In [7]:
# Syntax
"""
table.pivot('column_for_rows', 'column_for_columns', 'values_column', collect_function)
"""

from datascience import Table
data = Table().with_columns(
    'Student', ['Alice', 'Bob', 'Alice', 'Bob'],
    'Test', ['Midterm', 'Midterm', 'Final', 'Final'],
    'Score', [85, 90, 95, 88]
)

data.show()

Student,Test,Score
Alice,Midterm,85
Bob,Midterm,90
Alice,Final,95
Bob,Final,88


1. Columns are the headers: Student, Test, and Score.
2. Rows are the data entries, where each row represents a combination of values across these columns 
    - (e.g., one row is Alice | Midterm | 85).

In [8]:
pivot_table = data.pivot('Student', 'Test', 'Score', sum)
pivot_table.show()

Test,Alice,Bob
Final,95,88
Midterm,85,90


Student becomes rows, Test becomes columns, and Score fills the table. sum is used here, but if there’s only one value per cell, it’s just displayed as-is. Thus the sum call returns values inside the table, just data rather than rows or headers(columns)

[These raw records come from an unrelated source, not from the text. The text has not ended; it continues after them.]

/-- Starts the revoke of a valid registration (R266). -/
def startRevoke (s : State) (i : Nat) (src : Option (Nat × Nat × Nat)) : State :=
  s.setReg i { s.reg i with state := 2, tRevoke := s.now, source := src }

/-- REVOKE (R266, R370): it completes at the revoke completion. -/
def revoke (o r tag rkey : Nat) (s : State) : State :=
  onEntry s o r (fun s =>
    let i := bitsOf rkey 0 16
    let v := s.reg i
    if v.ld ≠ o || v.state = 0 then complete s (.ring o r tag) 0x09 .accessDenied 0
    else if v.state ≠ 1 || v.gen ≠ bitsOf rkey 16 12 then complete s (.ring o r tag) 0x09 .regionRevoked 0
    else startRevoke s i (some (o, r, tag)))

/-- The revoke completes once nothing that passed the check is outstanding. -/
def revokeDrained (i : Nat) (s : State) : State :=
  let v := s.reg i
  if v.state == 2 && v.inflight = 0 then
    let s := (s.setReg i { v with state := 3, tDrained := s.now, source := none }).bump Obj.TRN_REVOKES 0
    match v.source with
    | some (o, r, tag) => complete s (.ring o r tag) 0x09 .ok 0
    | none => s
  else s

/-- 500 µs after the completion the index is FREE. -/
def registrationFree (i : Nat) (s : State) : State :=
  let v := s.reg i
  if v.state == 3 && v.tDrained + 500000 ≤ s.now then s.setReg i { v with state := 0, freedAt := s.now } else s

/-! ## The end of an entry's message -/

/-- What an acknowledgement or a failure of its message does to a work queue entry (R257). -/
def entryFin (q n : Nat) (r : Option Status) (s : State) : State := match r with
  | some st => endEntry s q n st
  | none =>
    let v := s.queue q
    let s := s.setQueue q { v with
      entries := mapIf v.entries (fun e => e.n == n) (fun e => { e with acked := true }) }
    match v.entries.find? (fun e => e.n == n) with
    | none => s
    | some e => if e.op = 0x05 || (e.w.flush && (e.op = 0x03 || e.op = 0x04)) then s else endEntry s q n .ok

/-! ## Starting entries (R255, R257, R262, R263) -/

/-- Fields of an entry in range: R255, R9. -/
def wqeValid (w : Wqe) (op : Nat) : Bool :=
  w.len ≤ 2 ^ 30 && (0 < w.len || op = 0x01 || op = 0x02 || op = 0x20 || op = 0x21)

/-- A fetch of a context that is not cached begins: from HBM, or by an access to host memory (R253, R378). -/
def startFetch (s : State) (q : Nat) : State :=
  let v := s.queue q
  if v.place = 0 || v.fetching then s
  else
    let s := s.bump Obj.TRN_CTX_MISSES 0
    if v.place = 1 then s.setQueue q { v with fetching := true }
    else
      let addr := s.objField Obj.TRN_CTX_HOST v.ld 0 8 + 256 * v.hostSlot
      if (s.ld v.ld).busMaster then
        let i := s.newId
        let s := (i.2.setQueue q { v with fetching := true })
        ({ s with host := { s.host with
          dmas := s.host.dmas ++ [({ id := i.1, ld := v.ld, addr := addr, since := s.now, purpose := .context q, stalled := 0 } : Dma)] } }).emit
          (.hostRead i.1 v.ld addr 256)
      else queueError (dmaFail s v.ld addr) q none .targetDead
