/-- n_max of a resident request, from its RES_PAGES (R306). -/
def nmaxOf (s : State) (p : Nat) (g : Geom) (resPages : Nat) : Nat :=
  (resPages - g.dlayer * g.dnkv * (s.obj Obj.DRF_WINDOW_PAGES p + 2)) / max 1 (g.nlayer * g.nkv)

/-- Frames reserved by a request. -/
def reqFrames (s : State) (r : Request) : Nat :=
  resFrames r.geom r.resPages r.resSpill (nmaxOf s r.pallet r.geom r.resPages) r.blocks

/-! ## Spill slots (R70, R76, R491, R499) -/

/-- Spill slots of the shared pool in use on a pallet. -/
def sharedUsed (s : State) (p : Nat) : Nat := sumOf (s.requestsOf p) (fun e => (s.reqLocal e.1).shared)

/-- Spill slots of the shared pool still free on a pallet. -/
def sharedFree (s : State) (p : Nat) : Nat := s.obj Obj.FMT_SPILL_SHARED p - sharedUsed s p

/-- Spill slots of a pallet in use, by index. -/
def spillUsed (s : State) (p : Nat) : List Nat := (s.requestsOf p).flatMap (fun e => (s.reqLocal e.1).spill)

/-- Maps the page that holds an address, if it is not mapped. -/
def ensurePage (s : State) (p va keyslot : Nat) : Option State :=
  if (s.leaf? p va).isSome then some s else s.mapNew p (va / 8192 * 8192) 1 keyslot 0

/-- Maps every page of a range that is not mapped. -/
def ensureRange (s : State) (p va n keyslot : Nat) : Option State :=
  (pagesOf va n).foldl (fun a k => match a with
    | some s => ensurePage s p (k * 8192) keyslot
    | none => none) (some s)

/-- Maps the pages of a request's CTRL, COUNT and INDEX regions that are not mapped, without W: only the device writes them. A parked
request keeps CTRL alone (R204). A page for which no frame is free is left out (log entry 104). -/
def mapRecords (s : State) (slot : Nat) : State := match s.request? slot with
  | none => s
  | some r => (if (s.reqLocal slot).parked then [r.vbase] else recordPages s r).foldl (fun s va =>
      if (s.leaf? r.pallet va).isSome then s
      else match s.takeFrames r.pallet 0 1 with
        | some ([f], s) =>
          s.setLeaf r.pallet va { write := false, tier := .hbm, ld := 0, target := f, keyslot := r.keyslot }
        | _ => s) s

/-- Takes a spill slot for a request: from its reservation, or else from the shared pool; none where neither has one (R76).
The lowest free index of the pallet is taken and its page mapped. -/
def takeSpill (s : State) (slot : Nat) : Option (Nat × State) := match s.request? slot with
  | none => none
  | some r =>
    let l := s.reqLocal slot
    let own := l.spill.length - l.shared < r.resSpill
    let used := spillUsed s r.pallet
    if !own && sharedFree s r.pallet = 0 then none
    else match leastBelow (used.length + 1) (fun i => !used.contains i) with
      | none => none
      | some i => match ensurePage s r.pallet (spillVa i) r.keyslot with
        | none => none
        | some s =>
          some (i, s.setLocal slot { l with spill := i :: l.spill, shared := if own then l.shared else l.shared + 1 })

/-- Frees a spill slot: it returns to the shared pool first (R491). -/
def dropSpill (s : State) (slot i : Nat) : State :=
  s.onLocal slot (fun l => if l.spill.contains i then
    { l with spill := l.spill.filter (fun k => k ≠ i), shared := l.shared - 1 } else l)

/-! ## Freeing pages and requests (R132, R151, R308) -/

/-- Unmaps pages that a request frees: while a refresh of its copy reads them, their frames stay until it commits (R151). -/
def unmapPages (s : State) (slot p first count : Nat) : State :=
  if (s.reqLocal slot).refresh.isNone then s.unmapRange p first count
  else
    let gone := s.mem.leaves.filter (fun e => p * 2 ^ 35 + first ≤ e.1 && e.1 < p * 2 ^ 35 + first + count)
    let s := gone.foldl (fun s e =>
      let s := s.invalidateLeaf p e.1
      { s with mem := { s.mem with leaves := NMap.del s.mem.leaves e.1 } }) s
    s.onLocal slot (fun l => { l with
      kept := l.kept ++ gone.filterMap (fun e => if e.2.tier == .hbm then some e.2.target else none) })

/-- Frees the frames that a refresh has kept. -/
def freeKept (s : State) (slot : Nat) : State :=
  (s.reqLocal slot).kept.foldl State.freeFrame (s.onLocal slot (fun l => { l with kept := [] }))

/-- Unmaps a request's span, returns its spill slots and load, and stamps its slot. -/
def freeRequest (s : State) (slot : Nat) : State := match s.request? slot with
  | none => s
  | some r =>
    let s := (freeKept s slot).unmapRange r.pallet (r.vbase / 8192) (s.spanSize r.pallet / 8192)
    let s := { s with req := { s.req with
      requests := NMap.del s.req.requests slot, locals := NMap.del s.req.locals slot,
      incs := s.req.incs.filter (fun m => m.handle ≠ r.handle) } }
    freeSlot s slot

/-! ## The running step -/

/-- The entry of a pallet's running step that names a request's slot. -/
def State.entryOf (s : State) (p slot : Nat) : Option (Nat × EntryRun) := match (s.pallet p).run with
  | none => none
  | some run => match run.entries.findIdx? (fun e => e.slot == some slot) with
    | some i => (run.entries[i]?).map (fun e => (i, e))
    | none => none

/-- A step of the pallet that names the slot is running. -/
def State.inStep (s : State) (p slot : Nat) : Bool := (s.entryOf p slot).isSome

def State.onRun (s : State) (p : Nat) (f : StepRun → StepRun) : State :=
  s.onPallet p (fun q => { q with run := q.run.map f })

/-- Changes one entry of the running step. -/
def State.onEntryRun (s : State) (p i : Nat) (f : EntryRun → EntryRun) : State :=
  s.onRun p (fun r => { r with entries := match r.entries[i]? with
    | some e => r.entries.set i (f e)
    | none => r.entries })

/-- The epoch a pallet's packets carry: that of its running step, or the current one (R276). -/
def State.stepEpoch (s : State) (p : Nat) : Nat := match (s.pallet p).run with
  | some r => r.epoch
  | none => s.curEpoch

/-- Arrivals that the device sends to a step's counter itself (R313, R493); the tag is the step's. -/
def deviceArrivals (s : State) (k tag n : Nat) : State :=
  if n = 0 then s else s.emit (.arrive k n tag)

/-! ## Home registers (R134, R136) -/

/-- The 32 bytes of a home register (R134). -/
def HomeReg.bytes (h : HomeReg) : List Byte :=
  pack [(h.handle, 4), (h.homeMod, 2), (0, 2), (h.homeSeq, 4), (h.copyVer, 4), (h.cstep, 4), (0, 4), (h.tHome, 8)]

/-- The home register that a rack memory load at a region and offset reads here. -/
def State.homeAt (s : State) (region addr : Nat) : Option HomeReg :=
  if region = Config.homeRegion then (List.find? (fun e => Config.homeOffset e.1 == addr) s.req.homes).map (·.2) else none

/-! ## Attention answers -/

/-- The 64-byte answer header (R91). T_HDR is stamped when the packet starts to leave (`transmit`). -/
def answerHeader (c : CallRun) (st : Status) (flags omega widen pages tHdr : Nat) : List Byte :=
  padTo 64 (pack [(c.call.handle, 4), (c.call.step, 4), (c.call.layer % 256, 1), (statusCode st, 1), (c.call.part, 1),
    (flags, 1), (omega, 2), (widen, 2), (pages, 4), (0, 4), (c.tArr, 8), (tHdr, 8)])

/-- Time since a call's arrival during which the partner held the answer's class paused (R93): class 4 of the call's port. -/
def State.heldNs (s : State) (c : CallRun) : Nat := s.pausedNs c.port 4 - c.paused0

/-- An answer is held under PFC: its class has been paused since the call arrived, or is paused now. -/
def State.heldUnderPfc (s : State) (c : CallRun) : Bool := 0 < s.heldNs c || s.paused c.port 4

/-- The pallet in which an answer to a call counts: its request's, or its service queue's where the handle names none. -/
def State.answerPallet (s : State) (c : CallRun) : Nat := match s.byHandle c.call.handle with
  | some (_, r) => r.pallet
  | none => c.pallet

/-- Sends an ATT_ANSWER to the calling accelerator's queue (R240). A DECODE answer held under PFC is counted (R93). -/
def sendAnswer (s : State) (c : CallRun) (payload : List Byte) : State :=
  let s := if !c.call.bulk && s.heldUnderPfc c then s.bump Obj.ATT_PAUSED (s.answerPallet c) else s
  sendMsg s (fun _ _ s => s) .answer 0x11 4
    { Pkt.zero with
      epoch := s.stepEpoch c.pallet, dstMod := c.srcMod, keyId := c.keyId, dq := c.sq, sq := c.svq } 0 payload

/-- Answers a call with a status and no output. -/
def refuseCall (s : State) (c : CallRun) (st : Status) : State :=
  if c.answered then s else sendAnswer s c (answerHeader c st 0 0 0 0 s.now)

/-- Answers the calls that satisfy a test, held or running, and forgets them. -/
def endCallsIf (s : State) (mine : CallRun → Bool) (st : Status) : State :=
  let s' := (s.req.calls.filter mine).foldl (fun s c => refuseCall s c st) s
  { s' with req := { s'.req with calls := s'.req.calls.filter (fun c => !mine c) } }

/-- Answers every call of a request. -/
def endCalls (s : State) (handle : Nat) (st : Status) : State := endCallsIf s (fun c => c.call.handle == handle) st

/-- Answers the calls of one step of a request: those held for its next step stay (R89). -/
def endStepCalls (s : State) (handle step : Nat) (st : Status) : State :=
  endCallsIf s (fun c => c.call.handle == handle && c.call.step == step) st

/-! ## Result records (R126, R127) -/

/-- A request entry of a result record. -/
def resultEntry (handle step : Nat) (st : Status) (frames : List (List Nat)) (nstream : Nat) (stopped sampled nostep : Bool)
    (nnodes accepted ctxlen tDone : Nat) : List Byte :=
  let body := pack [(handle, 4), (step, 4),
    (statusCode st + frames.length * 2 ^ 8 + nstream * 2 ^ 13 + b2n stopped * 2 ^ 18 + b2n sampled * 2 ^ 19
      + b2n nostep * 2 ^ 20, 4),
    (nnodes + accepted * 2 ^ 6, 4), (ctxlen, 4), (0, 4), (tDone, 8)]
    ++ frames.flatMap (fun f => f.flatMap (fun tok => toBytes 4 tok))
  padTo (roundUp body.length 8) body

/-- A whole record. -/
def resultRecord (batch refused tStart tEnd : Nat) (entries : List (List Byte)) : List Byte :=
  let len := 64 + sumOf entries List.length
  recordHeader batch entries.length refused len tStart tEnd ++ entries.flatten

/-- Posts a record to the RESULT ring that a STEP ring names, and ends the STEP ring's entry. -/
def postResult (s : State) (o r : Nat) (bs : List Byte) : State :=
  entryEnded (postRecord s o (s.ring o r).target (s.ring o r).pallet bs) o r

/-- Posts the record of a step that has run, unless its LD was reset while it ran (R379). -/
def postRun (s : State) (run : StepRun) (bs : List Byte) : State :=
  if run.discarded then s else postResult s run.o run.r bs

/-! ## Stalls (R178, R179)

A cause is its code less 1: 5 is STATE_IN_MOVE, 3 HOST_LATE, 2 REMOTE_LATE. A wait that the state holds is counted when STALL_THRESHOLD
names it, at a call's deadline, and at its end, whatever ends it; it counts as one brick's (log entry 129). -/

/-- A trace sample of a stall that begins or ends; where the wait names no brick, the sample's is a free value. -/
def stallSample (s : State) (p cause : Nat) (ends : Bool) (brick : Option Nat) : State :=
  let f := match brick with
    | some b => (b, s)
    | none => s.fresh 11
  traceSample f.2 4 p (f.1 % 1200 + (cause + 1) * 2 ^ 11 + b2n ends * 2 ^ 14)

/-- A wait that began at an instant, of which some nanoseconds are counted already: beyond MEM_STALL_NS it is a stall of the cause,
with one event, and its nanoseconds up to now are added. What is counted then. -/
def stallWait (s : State) (p cause since counted : Nat) : Nat × State :=
  let ns := s.now - since
  if ns ≤ s.obj Obj.MEM_STALL_NS p then (counted, s)
  else
    let s := if counted = 0 then stallSample (s.bump (Obj.MEM_STALL_EVENTS + cause) p) p cause false none else s
    (ns, s.bumpBy (Obj.MEM_STALL_NS_SUM + cause) p (ns - counted))

/-- The wait is over. -/
def stallOver (s : State) (p cause since counted : Nat) : State :=
  let r := stallWait s p cause since counted
  if r.1 = 0 then r.2 else stallSample r.2 p cause true none

/-- The hold of entry i of a running step ends (R13, R140). -/
def endHold (s : State) (p i : Nat) : State := match (s.pallet p).run with
  | none => s
  | some run => match run.entries[i]? with
    | none => s
    | some e => if e.held.isNone then s
      else (stallOver s p 5 e.heldAt e.stalled).onEntryRun p i (fun e => { e with held := none, stalled := 0 })

/-- Gather reads end. -/
def endGathers (s : State) (gone : GatherRead → Bool) : State :=
  let s := (s.rmf.gathers.filter gone).foldl (fun s g => stallOver s g.pallet 2 g.since g.stalled) s
  { s with rmf := { s.rmf with gathers := s.rmf.gathers.filter (fun g => !gone g) } }

/-- An access to host memory is over: where it read a page, the wait of the page's token ends. -/
def Dma.endWait (d : Dma) (s : State) : State := match d.purpose with
  | .page p _ => stallOver s p 3 d.since d.stalled
  | _ => s
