-- ==== Sys2Proof/Machine/BrickOps.lean ====
section
/-! DEFINITION. What bricks do outside their micro-cores (chapter 02): the micro-core's address map and the engine blocks' slots,
mortar requests and answers, the claim ring (R38 to R40), and arrival counters (R42 to R44). -/

namespace Sys2Proof.Machine

/-! ## Engine-ring control blocks: words of the slots (R73, R271) -/

def Brick.qslot (k : Brick) (n : Nat) : QSlot := NMap.get QSlot.reset k.qslots n

def Brick.setQslot (k : Brick) (n : Nat) (q : QSlot) : Brick := { k with qslots := NMap.put QSlot.reset k.qslots n q }

/-- A word of a quantiser slot (R73); GO reads 0. -/
def QSlot.word (q : QSlot) (off : Nat) : Nat :=
  match off with
  | 0x00 => q.src
  | 0x04 => q.nblk % 1024 + q.srctype * 2 ^ 10 + q.fmt * 2 ^ 12 + q.outmax * 2 ^ 15 + q.blk0 * 2 ^ 18
  | 0x08 => q.elem
  | 0x0C => q.scale
  | 0x10 => q.outl
  | 0x14 => q.outcap + q.spillcap * 2 ^ 16
  | 0x18 => q.spill0
  | 0x1C => q.stg
  | 0x20 => q.reqslot
  | 0x28 => q.done + b2n q.busy * 2 ^ 10 + b2n q.complete * 2 ^ 11 + b2n q.spillFull * 2 ^ 12
  | 0x2C => q.fallbacks + q.outliers * 2 ^ 16
  | _ => 0

/-- Writes the RW fields of a word of a quantiser slot; a write while BUSY is ignored (R74). -/
def QSlot.setWord (q : QSlot) (off v : Nat) : QSlot :=
  if q.busy then q
  else match off with
    | 0x00 => { q with src := v }
    | 0x04 =>
      { q with nblk := bitsOf v 0 10, srctype := bitsOf v 10 2, fmt := bitsOf v 12 3, outmax := bitsOf v 15 3,
               blk0 := bitsOf v 18 9 }
    | 0x08 => { q with elem := v }
    | 0x0C => { q with scale := v }
    | 0x10 => { q with outl := v }
    | 0x14 => { q with outcap := bitsOf v 0 16, spillcap := bitsOf v 16 16 }
    | 0x18 => { q with spill0 := v }
    | 0x1C => { q with stg := v }
    | 0x20 => { q with reqslot := bitsOf v 0 20 }
    | _ => q

/-- A rack command slot as it is at reset. -/
def RackSlot.reset : RackSlot :=
  { op := 0, cmd := { aop := 0, w64 := false, region := 0, offset := 0, laddr := 0, len := 0, opnd1 := 0, opnd2 := 0,
                      arrId := 0, arrTag := 0 },
    busy := false, complete := false, status := 0, result := 0, dst := 0, tag := 0, epoch := 0, missing := 0, core := 0,
    pallet := 0 }

def State.rackSlot (s : State) (b n : Nat) : RackSlot := NMap.get RackSlot.reset s.rmf.rack (b * 16 + n)

def State.setRackSlot (s : State) (b n : Nat) (r : RackSlot) : State :=
  { s with rmf := { s.rmf with rack := NMap.put RackSlot.reset s.rmf.rack (b * 16 + n) r } }

/-- A word of a rack command slot (R271); GO reads 0. -/
def RackSlot.word (r : RackSlot) (off : Nat) : Nat :=
  match off with
  | 0x00 => r.op + r.cmd.aop * 2 ^ 8 + b2n r.cmd.w64 * 2 ^ 12
  | 0x04 => r.cmd.region
  | 0x08 => bitsOf r.cmd.offset 0 32
  | 0x0C => bitsOf r.cmd.offset 32 16
  | 0x10 => r.cmd.laddr
  | 0x14 => r.cmd.len
  | 0x18 => bitsOf r.cmd.opnd1 0 32
  | 0x1C => bitsOf r.cmd.opnd1 32 32
  | 0x20 => bitsOf r.cmd.opnd2 0 32
  | 0x24 => bitsOf r.cmd.opnd2 32 32
  | 0x28 => r.cmd.arrId
  | 0x2C => r.cmd.arrTag
  | 0x34 => r.status + b2n r.busy * 2 ^ 8 + b2n r.complete * 2 ^ 9
  | 0x38 => bitsOf r.result 0 32
  | 0x3C => bitsOf r.result 32 32
  | _ => 0

/-- Writes the RW fields of a word of a rack command slot; a write while BUSY is ignored (R271). -/
def RackSlot.setWord (r : RackSlot) (off v : Nat) : RackSlot :=
  if r.busy then r
  else match off with
    | 0x00 => { r with op := bitsOf v 0 8, cmd := { r.cmd with aop := bitsOf v 8 4, w64 := bitOf v 12 } }
    | 0x04 => { r with cmd := { r.cmd with region := v } }
    | 0x08 => { r with cmd := { r.cmd with offset := setBits r.cmd.offset 0 32 v } }
    | 0x0C => { r with cmd := { r.cmd with offset := setBits r.cmd.offset 32 16 v } }
    | 0x10 => { r with cmd := { r.cmd with laddr := v } }
    | 0x14 => { r with cmd := { r.cmd with len := v } }
    | 0x18 => { r with cmd := { r.cmd with opnd1 := setBits r.cmd.opnd1 0 32 v } }
    | 0x1C => { r with cmd := { r.cmd with opnd1 := setBits r.cmd.opnd1 32 32 v } }
    | 0x20 => { r with cmd := { r.cmd with opnd2 := setBits r.cmd.opnd2 0 32 v } }
    | 0x24 => { r with cmd := { r.cmd with opnd2 := setBits r.cmd.opnd2 32 32 v } }
    | 0x28 => { r with cmd := { r.cmd with arrId := bitsOf v 0 17 } }
    | 0x2C => { r with cmd := { r.cmd with arrTag := bitsOf v 0 16 } }
    | _ => r

/-- The word of the engine blocks at a word address: a rack slot, a quantiser slot, or none, where no chapter lays a register
out. -/
def engineWord (s : State) (b a : Nat) : Option Nat :=
  if 0x02001000 ≤ a && a < 0x02001400 then some ((s.rackSlot b ((a - 0x02001000) / 64)).word (a % 64))
  else if 0x02003000 ≤ a && a < 0x02003200 then some (((s.brick b).qslot ((a - 0x02003000) / 64)).word (a % 64))
  else none

/-! ## The micro-core's map -/

/-- Exception codes: 1 fetch access fault, 2 illegal instruction, 3 breakpoint, 4 and 5 load misaligned and access fault,
6 and 7 store misaligned and access fault, 11 ECALL from machine mode. -/
abbrev MCause := Nat

inductive Region where
  | store | acc | engine | none
  deriving DecidableEq, Repr

/-- The part of the map that an access of `n` bytes lies in. -/
def localRegion (a n : Nat) : Region :=
  if a + n ≤ 0x200000 then .store
  else if 0x01000000 ≤ a && a + n ≤ 0x01040000 then .acc
  else if 0x02000000 ≤ a && a + n ≤ 0x02010000 then .engine
  else .none

/-- The exception of an access, none where it is permitted: alignment first, then the map. -/
def accessFault (a n : Nat) (writing : Bool) : Option MCause :=
  if a % n ≠ 0 then some (if writing then 6 else 4)
  else match localRegion a n with
    | .store => none
    | .acc => if n = 4 then none else some (if writing then 7 else 5)
    | .engine => none
    | .none => some (if writing then 7 else 5)

/-- A load of 1, 2 or 4 bytes that raises no exception; an engine word that no chapter lays out is a free value. -/
def localLoad (s : State) (b a n : Nat) : Nat × State :=
  match localRegion a n with
  | .store => (memNat (s.brick b).store a n, s)
  | .acc => (memNat (s.brick b).acc (a - 0x01000000) n, s)
  | .engine => (match engineWord s b (a / 4 * 4) with
    | some w => (bitsOf w (8 * (a % 4)) (8 * n), s)
    | none => s.fresh (8 * n))
  | .none => (0, s)

/-- Bytes of the brick store. -/
def Brick.bytes (k : Brick) (a n : Nat) : List Byte := memRead k.store a n

/-- The 4 KiB sectors that [a, a + n) touches. -/
def sectorsOf (a n : Nat) : List Nat :=
  if n = 0 then [] else (List.range ((a + n - 1) / 4096 - a / 4096 + 1)).map (fun k => a / 4096 + k)

/-- Writes the brick store and marks the sectors dirty (R174). A sector's write-back begins when its bit is set, so a write to
a dirty sector lands during it (log entry 122). -/
def Brick.write (k : Brick) (a : Nat) (bs : List Byte) : Brick :=
  let ss := sectorsOf a bs.length
  { k with
    store := memWrite k.store a bs,
    dirty := k.dirty ++ ss.filter (fun x => !k.dirty.contains x),
    again := k.again ++ ss.filter (fun x => k.dirty.contains x && !k.again.contains x) }

/-- A store to the brick store or the accumulator file. -/
def memStore (s : State) (b a n v : Nat) : State :=
  match localRegion a n with
  | .store => s.onBrick b (fun k => k.write a (toBytes n v))
  | .acc => s.onBrick b (fun k => { k with acc := memWrite k.acc (a - 0x01000000) (toBytes n v) })
  | _ => s

/-! ## Mortar requests (R27, R29) -/

/-- The bytes a request reads at its target, none where the range does not exist there. -/
def mortarRead (s : State) (tgt : MortarTarget) (addr len : Nat) : Option (List Byte) :=
  match tgt with
  | .brick b => match localRegion addr len with
    | .store => some (memRead (s.brick b).store addr len)
    | .acc => some (memRead (s.brick b).acc (addr - 0x01000000) len)
    | _ => none
  | .hbm i =>
    if addr + len ≤ frameCount * 8192 && addr / 8192 % 8 = i && (addr + len - 1) / 8192 % 8 = i then
      some ((List.range len).map (fun k => s.hbmByte (addr + k)))
    else none

/-- Writes at a request's target; none where the range does not exist there. -/
def mortarWrite (s : State) (tgt : MortarTarget) (addr : Nat) (data : List Byte) : Option State :=
  match tgt with
  | .brick b => match localRegion addr data.length with
    | .store => some (s.onBrick b (fun k => k.write addr data))
    | .acc => some (s.onBrick b (fun k => { k with acc := memWrite k.acc (addr - 0x01000000) data }))
    | _ => none
  | .hbm i =>
    if addr + data.length ≤ frameCount * 8192 && addr / 8192 % 8 = i
        && (data.isEmpty || (addr + data.length - 1) / 8192 % 8 = i) then
      some { s with mem := { s.mem with hbm := memWrite s.mem.hbm addr data } }
    else none

/-- A node identifier of the mortar's table: bricks, HBM controllers, ports, and the other edge blocks (R23). -/
def validNode (n : Nat) : Bool :=
  n < 1200 || (0x800 ≤ n && n ≤ 0x807) || (0x810 ≤ n && n ≤ 0x81B) || (0x820 ≤ n && n ≤ 0x828)

/-- The node of a request's target. -/
def targetNode : MortarTarget → Nat
  | .brick b => b.val
  | .hbm i => 0x800 + i.val

/-- A flit with an uncorrectable word: MORTAR_WORD, and the pallet that PALLET names faults, or every loaded pallet where the
header is bad (R418). -/
def flitWord (s : State) (p node src : Nat) (headerBad : Bool) : State :=
  let s := s.raise 0x03 [(node, 2), (src, 2), (b2n headerBad, 1)]
  let ps := if headerBad then (List.range 16).filter (fun q => (s.pallet q).state ≠ .empty) else [p]
  ps.foldl (fun s q => palletFault s q 4 FaultAt.nowhere) s

/-- The same, counted with the uncorrectable words. -/
def flitUncorr (s : State) (p node src : Nat) (headerBad : Bool) : State :=
  flitWord ((s.bump Obj.MEM_ECC_MORTAR_UNCORR 0).bump Obj.ERR_UNCORR_WORDS 0) p node src headerBad

/-- A flit arrives at a node: one with a reserved SRC is handled as one with a reserved TYPE, an uncorrectable header word
(R23, R27), and has no other effect. -/
def mortarIn (node src p : Nat) (f : State → State) (s : State) : State :=
  if validNode src then f s else flitUncorr s p node src true

/-- RD: up to 248 bytes are answered; a request the target cannot serve is answered ERR (log entry 17). -/
def mortarRd (tgt : MortarTarget) (h : MortarHdr) (addr len : Nat) (s : State) : State :=
  if len = 0 || 248 < len then s.emit (.mortarErr h.src h.tag .accessDenied)
  else match mortarRead s tgt addr len with
    | some d => s.emit (.rdData h.src h.tag d)
    | none => s.emit (.mortarErr h.src h.tag .accessDenied)

def execRd (tgt : MortarTarget) (h : MortarHdr) (addr len : Nat) (s : State) : Outcome :=
  .next (mortarIn (targetNode tgt) h.src h.pallet (mortarRd tgt h addr len) s)

/-- WR: the data is written without acknowledgement. -/
def mortarWr (tgt : MortarTarget) (h : MortarHdr) (addr : Nat) (data : List Byte) (s : State) : State :=
  match mortarWrite s tgt addr (data.take 240) with
  | some s => s
  | none => s.emit (.mortarErr h.src h.tag .accessDenied)

def execWr (tgt : MortarTarget) (h : MortarHdr) (addr : Nat) (data : List Byte) (s : State) : Outcome :=
  .next (mortarIn (targetNode tgt) h.src h.pallet (mortarWr tgt h addr data) s)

__**Pivot is like spreading out your data into a grid to see patterns (how a student performed across tests)**__

### Join Definition

The join method combines two tables based on a shared column (like a key), similar to a database join. It’s typically an inner join by default, **meaning only matching rows are kept**.

How it works:

You specify:
- The column in the first table to match on.
- The second table to join with.
- The column in the second table to match on (if different from the first).
- Rows where the key matches are merged into a single row in the new table.


Syntax
```
table1.join('column_in_table1', table2, 'column_in_table2')
```


In [10]:
students = Table().with_columns(
    'ID', [1, 2, 3],
    'Name', ['Alice', 'Bob', 'Charlie']
)
grades = Table().with_columns(
    'Student_ID', [1, 2, 4],
    'Grade', [85, 90, 88]
)
students.show()
grades.show()

ID,Name
1,Alice
2,Bob
3,Charlie


Student_ID,Grade
1,85
2,90
4,88


In [11]:
joined_table = students.join('ID', grades, 'Student_ID')
joined_table.show()

ID,Name,Grade
1,Alice,85
2,Bob,90


- Only Alice and Bob appear because their IDs (1 and 2) match in both tables. Charlie (ID 3) and the grade for ID 4 don’t match, so they’re excluded.


**Join links related data across tables, but only keeps rows where the key exists in both (inner join behavior).**

### Group 
The group method aggregates(sum, avg, count, mean) data by grouping rows based on a column’s values, then applies a function (like sum, count, or mean) to another column. It’s useful for summarizing data by categories.

How it works:

You specify:
- A column to group by (categories).
- An optional aggregation function (default is count, which counts rows per group).
- The result is a new table with one row per unique value in the grouping column, showing the aggregated result.

```
table.group('column_to_group_by', collect_function)
```

In [12]:
from datascience import Table
data = Table().with_columns(
    'Student', ['Alice', 'Bob', 'Alice', 'Bob'],
    'Test', ['Midterm', 'Midterm', 'Final', 'Final'],
    'Score', [85, 90, 95, 88]
)
grouped = data.group('Student', sum)
grouped.show()

Student,Test sum,Score sum
Alice,,180
Bob,,178


In [13]:
counted = data.group('Student')
counted.show()

Student,count
Alice,2
Bob,2


- Counts how many times each student appears.
- Group summarizes data within categories, reducing the table to one row per unique value with an aggregated result.

# For Anki
- Pivot: Creates a 2D grid (rows × columns) to crosstabulate data.
- Join: Combines two tables side-by-side based on a matching key.
- Group: Collapses rows into summaries based on a single column’s categories.